To develop the tool, investigators modified a word recognition algorithm and trained it to recognize patterns of motion data captured from the wireless sensors. The algorithm was trained to identify patterns based on what Dr. Schambra described as building block movements for stroke rehabilitation— five classes of upper-body motions, including reach (a motion to make contact with an object), reposition (a motion to move into proximity to an object), transport (a motion to convey an object in space), stabilization (a minimal motion to hold an object still), and idle (a minimum motion to stand at the ready near an object).

Investigators trained the algorithm using motion data from 33 stroke patients—each of whom wore nine sensors—to glean in detail the motions occurring in the upper body. For example, data from the sensors would capture if the arms were moving in a linear direction or in a rotating manner. The device recorded more than 51,616 upper body movements, and each digital record of an arm movement was matched to one of the five classes of building block movements.

Once the algorithm was trained to recognize and quantify the motion data and motion patterns in the training group, investigators tested the algorithm in eight stroke patients that the algorithm had never encountered to see how the algorithm would work in a real-world situation. It accurately assessed most of the movements in patients who had mild-to-moderate arm impairments from stroke.

“It did really well in terms of counting the movements that patients were making, and also it did a solid job at correctly identifying the type of movement and classifying it correctly,” Dr. Schambra said.

Overall, she said the algorithm was about 77 percent accurate in identifying a motion; for example, if a patient did a “reach” motion the algorithm correctly identified it as a “reach” motion 77 percent of the time.

Dr. Schambra hopes to improve the tool's accuracy by teaching the algorithm to recognize more motions from stroke patients to include a wider reach of impairments.
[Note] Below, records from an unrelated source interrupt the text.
-- ==== Sys2Proof/Machine/Copy.lean ====
section
/-! DEFINITION. Machine/Copy.lean: the copy words (R234 to R241), the bytes they move, and the copy chains (R204 to R207). -/

namespace Sys2Proof.Machine

/-- Where one byte of a copy comes from or goes to. -/
inductive Place where
  | mem (va : Word)
  | sp (a : Nat)
  | tile (r : Layout) (t : TileName) (b : Nat)
  | fixed (v : Byte)
  | drop
deriving DecidableEq, Repr

/-- A copy: how many bytes, and each byte's places in the order in which they are counted (R236 to R241). -/
structure Plan where
  total : Nat
  src   : Nat → Place
  dst   : Nat → Place

/-- An address operand in its space (R234). -/
def spaceAt (sp : Bool) (a : Word) : Place := if sp then .sp a.toNat else .mem a

def lo32 (v : Word) : Nat := v.toNat % 2 ^ 32
def hi32 (v : Word) : Nat := v.toNat / 2 ^ 32
/-- A signed 32-bit field as a 64-bit addend. -/
def sx32 (v : Nat) : Word := (BitVec.ofNat 32 v).signExtend 64

/-- The three-dimensional copy of R236, of which CPY1D and CPY2D are special cases. -/
def plan3 (ssp dsp : Bool) (dst src : Word) (len rows planes : Nat) (spitch dpitch splane dplane : Word) : Plan :=
  { total := planes * (rows * len)
    src := fun n => spaceAt ssp (src + BitVec.ofNat 64 (n / (rows * len)) * splane +
      BitVec.ofNat 64 (n / len % rows) * spitch + BitVec.ofNat 64 (n % len))
    dst := fun n => spaceAt dsp (dst + BitVec.ofNat 64 (n / (rows * len)) * dplane +
      BitVec.ofNat 64 (n / len % rows) * dpitch + BitVec.ofNat 64 (n % len)) }

/-- The scratchpad address of byte b of a box of elements (R237): extents t0, t1, t2 and element size. -/
def boxAddr (size t0 t1 t2 : Nat) (spaddr pitch : Word) (b : Nat) : Nat :=
  let e := b / size
  let x0 := e % t0
  (spaddr + BitVec.ofNat 64 (x0 * size + b % size) +
    BitVec.ofNat 64 (e / t0 % t1 + t1 * (e / (t0 * t1) % t2 + t2 * (e / (t0 * t1 * t2)))) * pitch).toNat

/-- CPYT (R237). -/
def planTile (r : Layout) (t : TileName) (toTile : Bool) (spaddr pitch : Word) : Plan :=
  let box (n : Nat) : Place := .sp (boxAddr r.size (r.tile 0) (r.tile 1) (r.tile 2) spaddr pitch n)
  if toTile then { total := r.tileBytes, src := fun n => if (tileByteVa r t.coords n).isSome then box n else .fixed 0,
                   dst := fun n => if (tileByteVa r t.coords n).isSome then .tile r t n else .drop }
  else { total := r.tileBytes, src := fun n => .tile r t n, dst := box }

/-- The extent of a brim box along dimension n: w across the face. -/
def brimExtent (r : Layout) (d w n : Nat) : Nat := if n = d then w else r.tile n

/-- The byte of the neighbour tile that byte b of the brim is (R238). -/
def brimByte (r : Layout) (d w : Nat) (side : Bool) (b : Nat) : Nat :=
  let e := b / r.size
  let x (n : Nat) : Nat :=
    let t := brimExtent r d w
    let v := if n = 0 then e % t 0 else if n = 1 then e / t 0 % t 1 else if n = 2 then e / (t 0 * t 1) % t 2
      else e / (t 0 * t 1 * t 2)
    if n = d ∧ !side then r.tile d - w + v else v
  (x 0 + r.tile 0 * (x 1 + r.tile 1 * (x 2 + r.tile 2 * x 3))) * r.size + b % r.size

/-- The face neighbour of a tile, if it exists. -/
def neighbour (r : Layout) (t : TileName) (d : Nat) (side : Bool) : Option TileName :=
  let c := t.coords.getD d 0
  if side then (if c + 1 < r.tilesIn d then some { t with coords := t.coords.set d (c + 1) } else none)
  else (if c ≥ 1 then some { t with coords := t.coords.set d (c - 1) } else none)

/-- CPYTB (R238). -/
def planBrim (r : Layout) (t : TileName) (d : Nat) (side : Bool) (w : Nat) (spaddr pitch : Word) : Plan :=
  let x := brimExtent r d w
  { total := x 0 * x 1 * x 2 * x 3 * r.size
    src := fun n => match neighbour r t d side with
      | some u => .tile r u (brimByte r d w side n)
      | none => .fixed 0
    dst := fun n => .sp (boxAddr r.size (x 0) (x 1) (x 2) spaddr pitch n) }

/-- CPYG and CPYS (R239). -/
def planIndexed (scatter ssp dsp : Bool) (dst src : Word) (idx : List Nat) (len rows : Nat) (pitch : Word) : Plan :=
  let at' (n : Nat) : Word := BitVec.ofNat 64 (idx.getD (n / len) 0)
  { total := rows * len
    src := fun n => spaceAt ssp (src + (if scatter then BitVec.ofNat 64 (n / len * len) else at' n * pitch) + BitVec.ofNat 64 (n % len))
    dst := fun n => spaceAt dsp (dst + (if scatter then at' n * pitch else BitVec.ofNat 64 (n / len * len)) + BitVec.ofNat 64 (n % len)) }

/-- CPYFILL (R240). -/
def planFill (dsp : Bool) (dst pattern : Word) (len : Nat) : Plan :=
  { total := len, src := fun n => .fixed (pattern.extractLsb' (8 * (n % 8)) 8), dst := fun n => spaceAt dsp (dst + BitVec.ofNat 64 n) }

/-- No bytes. -/
def planNone : Plan := { total := 0, src := fun _ => .drop, dst := fun _ => .drop }

/-- The index array of CPYG and CPYS. -/
def readIndices (s : State) (k : SlotId) (a : Word) (rows : Nat) : List Nat :=
  (List.range rows).map (fun i => spNat s k (a.toNat + 4 * i) 4)

/-- The copy that a launch of the copy stream makes; a tile's record is the handle's current one (R235). -/
def copyPlan (s : State) (k : SlotId) (op : Instr) (vals : List Word) (idx : List Nat) : Except FCode Plan :=
  let c := (getSlot s k).ctx
  match op, vals with
  | .cpy1d dsp ssp, [_, dst, src, len] => .ok (plan3 ssp dsp dst src len.toNat 1 1 0 0 0 0)
  | .cpy2d dsp ssp, [_, dst, src, shape, p] =>
    .ok (plan3 ssp dsp dst src (lo32 shape) (hi32 shape) 1 (sx32 (lo32 p)) (sx32 (hi32 p)) 0 0)
  | .cpy3d dsp ssp, [_, dst, src, shape, p, planes, spl, dpl] =>
    .ok (plan3 ssp dsp dst src (lo32 shape) (hi32 shape) (lo32 planes) (sx32 (lo32 p)) (sx32 (hi32 p)) spl dpl)
  | .cpyt dir, [_, a, b, sp, pitch] =>
    match tileNamed s c a b with
    | .error f => .error f
    | .ok (r, t) => .ok (planTile r t dir sp pitch)
  | .cpytb d side, [_, a, b, sp, wp] =>
    match tileNamed s c a b with
    | .error f => .error f
    | .ok (r, t) => .ok (planBrim r t d.toNat side (wp.toNat % 2 ^ 16) sp (BitVec.ofNat 64 (hi32 wp)))
  | .cpyg dsp ssp, [_, dst, src, _, shape, pitch] => .ok (planIndexed false ssp dsp dst src idx (lo32 shape) (hi32 shape) pitch)
  | .cpys dsp ssp, [_, dst, src, _, shape, pitch] => .ok (planIndexed true ssp dsp dst src idx (lo32 shape) (hi32 shape) pitch)
  | .cpyfill dsp, [_, dst, pattern, len] => .ok (planFill dsp dst pattern len.toNat)
  | _, _ => .ok planNone

/-! One byte. -/

/-- Translate(va, access) through an engine's stream TLB (R107, R234). The page after the one in use, in the direction in which the
command advances, may be prefetched. -/
def streamTranslate (s : State) (k : SlotId) (e : EngId) (va : Word) (acc : Access) (up : Bool) : Except FCode (State × Leaf) :=
  let c := (getSlot s k).ctx
  match translateAs s (coreOf k) e c (ctxL1 s c) va acc with
  | .error f => .error f
  | .ok (s1, w) =>
    let page : Word := match walk s1 (ctxL1 s1 c) va with | .ok x => if x.big then 2 ^ 29 else 65536 | .error _ => 65536
    let next := if up then va + page else va - page
    match walk s1 (ctxL1 s1 c) next with
    | .ok n =>
      if next.extractLsb' 48 16 = 0 then
        let s2 := { s1 with fresh := s1.fresh + 1 }
        .ok (if Config.freeBool s1.fresh then tlbFill s2 (coreOf k) e c next n else s2, w)
      else .ok (s1, w)
    | .error _ => .ok (s1, w)

/-- A key for a place that a copy has overwritten: physical addresses below 2^44, own and remote scratchpad above. -/
def placeKey (s : State) (k : SlotId) (pa : Option Nat) : Place → Option Nat
  | .mem _ => pa
  | .sp a => (spAt s k a).map (fun p => 2 ^ 44 + spPlace p.1 p.2)
  | _ => none

/-- What a copy carries from byte to byte: what it has overwritten, what it knows, and its holding buffer (R241, R354). -/
structure Moving where
  saved  : List (Nat × Byte)
  order  : Order
  buffer : Option (Byte × Bool)
deriving DecidableEq, Repr

/-- A byte of a copy that cannot be read or written: what translation has done stands. -/
structure CopyStop where
  s : State
  m : Moving
  f : FCode

/-- The address of a place, as accessed. -/
def Place.addr : Place → Word
  | .mem va => va
  | .sp a => BitVec.ofNat 64 a
  | .tile r t b => (tileByteVa r t.coords b).getD 0
  | .fixed _ => 0
  | .drop => 0

/-- Reads a byte of a copy's source. A byte that the same copy has overwritten reads as the new value or as it stood before
the copy (R241). -/
def readPlace (s : State) (k : SlotId) (m : Moving) (p : Place) (up : Bool) : Except CopyStop (State × Moving × Byte) :=
  let pick (s : State) (key : Option Nat) (now : Byte) : State × Byte :=
    match key.bind (fun n => m.saved.find? (fun q => q.1 = n)) with
    | some q => ({ s with fresh := s.fresh + 1 }, if Config.freeBool s.fresh then q.2 else now)
    | none => (s, now)
  match p with
  | .mem va =>
    match streamTranslate s k 3 va .read up with
    | .error f => .error ⟨s, m, f⟩
    | .ok (s1, w) =>
      match readBad s1 w.pa 1 with
      | (s2, some _) => .error ⟨s2, m, (0x13, va)⟩
      | (s2, none) =>
        let q := agentRead s2 k (dieOf k) 3 m.order va w.pa 1 none
        let (s3, v) := pick q.1 (some w.pa) (byteAt q.1 q.2.2 w.pa)
        .ok (s3, { m with order := q.2.1 }, v)
  | .sp a =>
    if spBad s k a then .error ⟨s, m, (0x13, BitVec.ofNat 64 a)⟩
    else
      let (s1, v) := pick (noteOobs s k 3 false [a]) (placeKey s k none p) (spGet s k a)
      .ok (s1, m, v)
  | .tile r t b =>
    match tileRead s (getSlot s k).ctx r t b with
    | .error f => .error ⟨s, m, f⟩
    | .ok (s1, v) => .ok (s1, m, v)
  | .fixed v => .ok (s, m, v)
  | .drop => .ok (s, m, 0)

/-- What a copy has overwritten, the first value of each place. -/
def Moving.overwrites (m : Moving) (old : List (Nat × Byte)) : Moving :=
  { m with saved := m.saved ++ old.filter (fun q => !m.saved.any (fun r => r.1 = q.1)) }

/-- Stores a byte at a copy's destination. -/
def writePlace (s : State) (k : SlotId) (m : Moving) (p : Place) (v : Byte) (up : Bool) : Except CopyStop (State × Moving) :=
  match p with
  | .mem va =>
    match streamTranslate s k 3 va .write up with
    | .error f => .error ⟨s, m, f⟩
    | .ok (s1, w) =>
      let q := agentWrite s1 k 3 m.order va [(w.pa, v)] none []
      .ok (settleDevice q.1 w.device w.pa 1, { m.overwrites [(w.pa, cellGet s1.mem w.pa)] with order := q.2 })
  | .sp a =>
    .ok (spPut (noteOobs s k 3 true [a]) k a v,
      m.overwrites (match placeKey s k none p with | some n => [(n, spGet s k a)] | none => []))
  | .tile r t b =>
    match tileWrite s k (getSlot s k).ctx r t b v with
    | .error f => .error ⟨s, m, f⟩
    | .ok s1 => .ok (s1, m)
  | .fixed _ => .ok (s, m)
  | .drop => .ok (s, m)

/-- Whether a copy advances upwards from a byte on, by the places of that byte and of the last. -/
def rises (f : Nat → Place) (n total : Nat) : Bool := decide ((f n).addr.toNat ≤ (f (total - 1)).addr.toNat)

/-- The next byte to land: the one in the holding buffer, else the next of the source (R354). A held byte that an error has made
poison raises 0x13, and is read again (R29, R30; notes/assumptions/59). -/
def nextByte (s : State) (k : SlotId) (p : Plan) (n : Nat) (m : Moving) : Except CopyStop (State × Moving × Byte) :=
  match m.buffer with
  | some (v, bad) =>
    if bad then .error ⟨s, { m with buffer := none }, (0x13, (p.src n).addr)⟩ else .ok (s, { m with buffer := none }, v)
  | none => readPlace s k m (p.src n) (rises p.src n p.total)

/-- Byte n of a plan lands, and counts into the barrier of the completion word as one event (R196). A byte read that cannot land
waits in the holding buffer (R354). -/
def landByte (s : State) (k : SlotId) (p : Plan) (n : Nat) (cw : Word) (m : Moving) : Except CopyStop (State × Moving) :=
  match nextByte s k p n m with
  | .error e => .error e
  | .ok (s1, m1, v) =>
    match writePlace s1 k m1 (p.dst n) v (rises p.dst n p.total) with
    | .error e => .error { e with m := { e.m with buffer := some (v, false) } }
    | .ok (s2, m2) => .ok (countByte s2 k cw m2.order.cur, m2)

/-- Whether a place lies in a device page (R104). -/
def Place.device (s : State) (k : SlotId) : Place → Bool
  | .mem va => devicePage s (ctxL1 s (getSlot s k).ctx) va
  | _ => false

/-! Checks at the word (R234, R235). -/

def lengthOk (v : Word) : Bool := decide (1 ≤ v.toNat) && decide (v.toNat ≤ 2 ^ 48 - 1)
def shapeOk (v : Word) : Bool := decide (1 ≤ lo32 v) && decide (1 ≤ hi32 v)
/-- A scratchpad operand has [63:32] zero. -/
def spaceOk (sp : Bool) (v : Word) : Bool := !sp || decide (hi32 v = 0)
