/-- How many units a word has. -/
def vecCount (l : Launch) : Nat :=
  let n := (vctlOf (l.vals.getD 1 0)).n
  match l.op, l.vals with
  | .vcmp _, _ => maskBytes n
  | .vred _, _ => 1
  | .vtmask, [_, _, _, shape, _] => (shape.extractLsb' 0 8).toNat
  | .vsmax false _, [_, _, _, shape, _, _] => (shape.extractLsb' 32 16).toNat
  | .vsmax true _, [_, _, _, _, shape, _, _] => (shape.extractLsb' 32 16).toNat
  | .vtopk, _ => 1
  | .vargmax, _ => 1
  | .vscan _, _ => 1
  | .vquant _, _ => n / 32
  | _, _ => n

/-- The addresses of rows. -/
def rowBytes (rs : List Rows) : List Nat := rs.flatten.flatMap (fun p => spRange p.1 p.2)

/-- Where a row starts, by place: a scratchpad names a byte of its own twice (R93). -/
def rowPlace (s : State) (k : SlotId) (p : Nat × Nat) : Nat × Nat :=
  match spAt s k p.1 with
  | some (t, o) => (spPlace t o, p.2)
  | none => (2 ^ 40 + p.1, p.2)

/-- Whether a destination partly overlaps a source (R243). -/
def partOverlap (s : State) (k : SlotId) (i : Instr) (vals : List Word) : Bool :=
  let r := (vecReads i vals).flatten.map (rowPlace s k)
  let w := (vecWrites i vals).flatten.map (rowPlace s k)
  r.any (fun a => w.any (fun b => decide (a ≠ b) && decide (a.1 < b.1 + b.2) && decide (b.1 < a.1 + a.2)))

/-- Runs the units of a word. When a destination partly overlaps a source, each unit reads source bytes as they stood before
the word or after the units before it, in either order (R243; notes/assumptions/2). -/
def runUnits (s0 : State) (k : SlotId) (free : Bool) (n : Nat) (unit : (Nat → Byte) → Nat → List (Nat × Byte) × BitVec 6) :
    State × BitVec 6 :=
  let order := if free && Config.freeBool s0.fresh then (List.range n).reverse else List.range n
  let r := order.foldl (fun (q : State × BitVec 6) j =>
    let rd := if free && Config.freeBool (s0.fresh + 1 + j) then spGet q.1 k else spGet s0 k
    let u := unit rd j
    (u.1.foldl (fun s c => spPut s k (c.1 % 2 ^ 64) c.2) q.1, q.2 ||| u.2)) (s0, 0)
  (if free then { r.1 with fresh := s0.fresh + n + 1 } else r.1, r.2)

/-- The effect of a vector launch, and its flags (R225, R243 to R252). A DESIGN CHOICE (notes/assumptions/82): of the bytes of one launch
that are out of range, the first read, in the order of the operands, is recorded before a written one (R95). -/
def vectorEffect (s : State) (k : SlotId) (l : Launch) : Except FCode (State × BitVec 6) :=
  let reads := rowBytes (vecReads l.op l.vals)
  match spFirstBad s k reads with
  | some f => .error f
  | none =>
    let badTree := match l.op, l.vals with
      | .vtmask, [_, _, p, shape, _] =>
        (List.range (shape.extractLsb' 0 8).toNat).any (fun i => decide (1 ≤ i) && decide (i ≤ (spGet s k (p.toNat + i)).toNat))
      | _, _ => false
    if badTree then .error (0x0D, wordOf l.op)
    else
      let s1 := noteOobs s k 2 false reads
      let s2 := noteOobs s1 k 2 true (rowBytes (vecWrites l.op l.vals))
      .ok (runUnits s2 k (partOverlap s k l.op l.vals) (vecCount l) (vecUnit l))

/-! The words. -/

/-- A vector word: legal in the vector stream, VTMASK with the speculation feature. -/
def vecWord (i : Instr) (pops : Nat) (feat : State → Bool) (s : State) : Out :=
  launchWord i (decide (s.cur.eng = 2) && feat s) pops false (vecCheck i) (vecReach i) (vecPrepare i) s
def always (_ : State) : Bool := true

def execVadd (f : BitVec 4) (s : State) : Out := vecWord (.vadd f) 5 always s
def execVsub (f : BitVec 4) (s : State) : Out := vecWord (.vsub f) 5 always s
def execVmul (f : BitVec 4) (s : State) : Out := vecWord (.vmul f) 5 always s
def execVfma (f : BitVec 4) (s : State) : Out := vecWord (.vfma f) 6 always s
def execVmax (f : BitVec 4) (s : State) : Out := vecWord (.vmax f) 5 always s
def execVmin (f : BitVec 4) (s : State) : Out := vecWord (.vmin f) 5 always s
def execVabs (f : BitVec 4) (s : State) : Out := vecWord (.vabs f) 4 always s
def execVcmp (f : BitVec 4) (s : State) : Out := vecWord (.vcmp f) 5 always s
def execVsel (f : BitVec 4) (s : State) : Out := vecWord (.vsel f) 6 always s
def execVcvt (f : BitVec 4) (s : State) : Out := vecWord (.vcvt f) 4 always s
def execVrcp (f : BitVec 4) (s : State) : Out := vecWord (.vrcp f) 4 always s
def execVrsq (f : BitVec 4) (s : State) : Out := vecWord (.vrsq f) 4 always s
def execVexp2 (f : BitVec 4) (s : State) : Out := vecWord (.vexp2 f) 4 always s
def execVlog2 (f : BitVec 4) (s : State) : Out := vecWord (.vlog2 f) 4 always s
def execVred (f : BitVec 4) (s : State) : Out := vecWord (.vred f) 4 always s
def execViota (f : BitVec 4) (s : State) : Out := vecWord (.viota f) 4 always s
def execVand (f : BitVec 4) (s : State) : Out := vecWord (.vand f) 5 always s
def execVor (f : BitVec 4) (s : State) : Out := vecWord (.vor f) 5 always s
def execVxor (f : BitVec 4) (s : State) : Out := vecWord (.vxor f) 5 always s
def execVshl (f : BitVec 4) (s : State) : Out := vecWord (.vshl f) 5 always s
def execVshr (f : BitVec 4) (s : State) : Out := vecWord (.vshr f) 5 always s
def execVmov (f : BitVec 4) (s : State) : Out := vecWord (.vmov f) 4 always s
def execVrnd (s : State) : Out := vecWord .vrnd 3 always s
def execVtmask (s : State) : Out := vecWord .vtmask 5 (fun s => feature s 3) s
def execVsmax (masked : Bool) (f : BitVec 4) (s : State) : Out := vecWord (.vsmax masked f) (if masked then 7 else 6) always s
def execVtopk (s : State) : Out := vecWord .vtopk 4 always s
def execVargmax (s : State) : Out := vecWord .vargmax 4 always s
def execVscan (f : BitVec 4) (s : State) : Out := vecWord (.vscan f) 4 always s
def execVquant (f : BitVec 4) (s : State) : Out := vecWord (.vquant f) 5 always s
def execVdeq (f : BitVec 4) (s : State) : Out := vecWord (.vdeq f) 5 always s

end Sys2Proof.Machine
end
The investigators also hope to make the device more user-friendly for clinicians. “Ideally we want to package this in a software program where clinicians can see how their patients are doing, and patients can see how they are doing, based on the number of motions and get feedback in real time,” she said, adding that this will allow clinicians to plan stroke rehabilitation more objectively for their patients. She emphasized that there is no patent on the tool, and that she and her colleagues aim to distribute the tool widely so that everyone has access to it.

Expert Commentary

David J. Lin, MD, a neurointensivist at Massachusetts General Hospital and director of the neurorecovery clinic, thinks the tool may be a game changer. “The approach has potential and could be paradigm-changing for stroke rehabilitation,” said Dr. Lin, who is also an assistant professor of neurology at Harvard Medical School.

Dr. Lin praised the investigators for specifically examining the feasibility and practicality of the tool in clinical settings by examining patients' ratings of the time required for setup and potential discomfort experienced by wearing the sensors. For both, the experiences of patients were overall very positive with minimal burden, said Dr. Lin. Dr. Lin thinks it would be good in the future to survey therapists about the feasibility of incorporating the sensors into their clinical practice.

Dr. Lin also would like to see further examination into the fundamental assumptions on which the algorithm is built, namely, the five classes deemed to be the building blocks of functional movement used in the study. For example, he'd like to see other potential features examined, such as looking into whether there are ways to quantify functional movements without making prior assumptions. “Could there be automated (i.e., computer vision) techniques for identifying the building blocks of functional movement?” he asked. He also questioned how these building blocks relate to patterns of central nervous system activation and their disruption after stroke.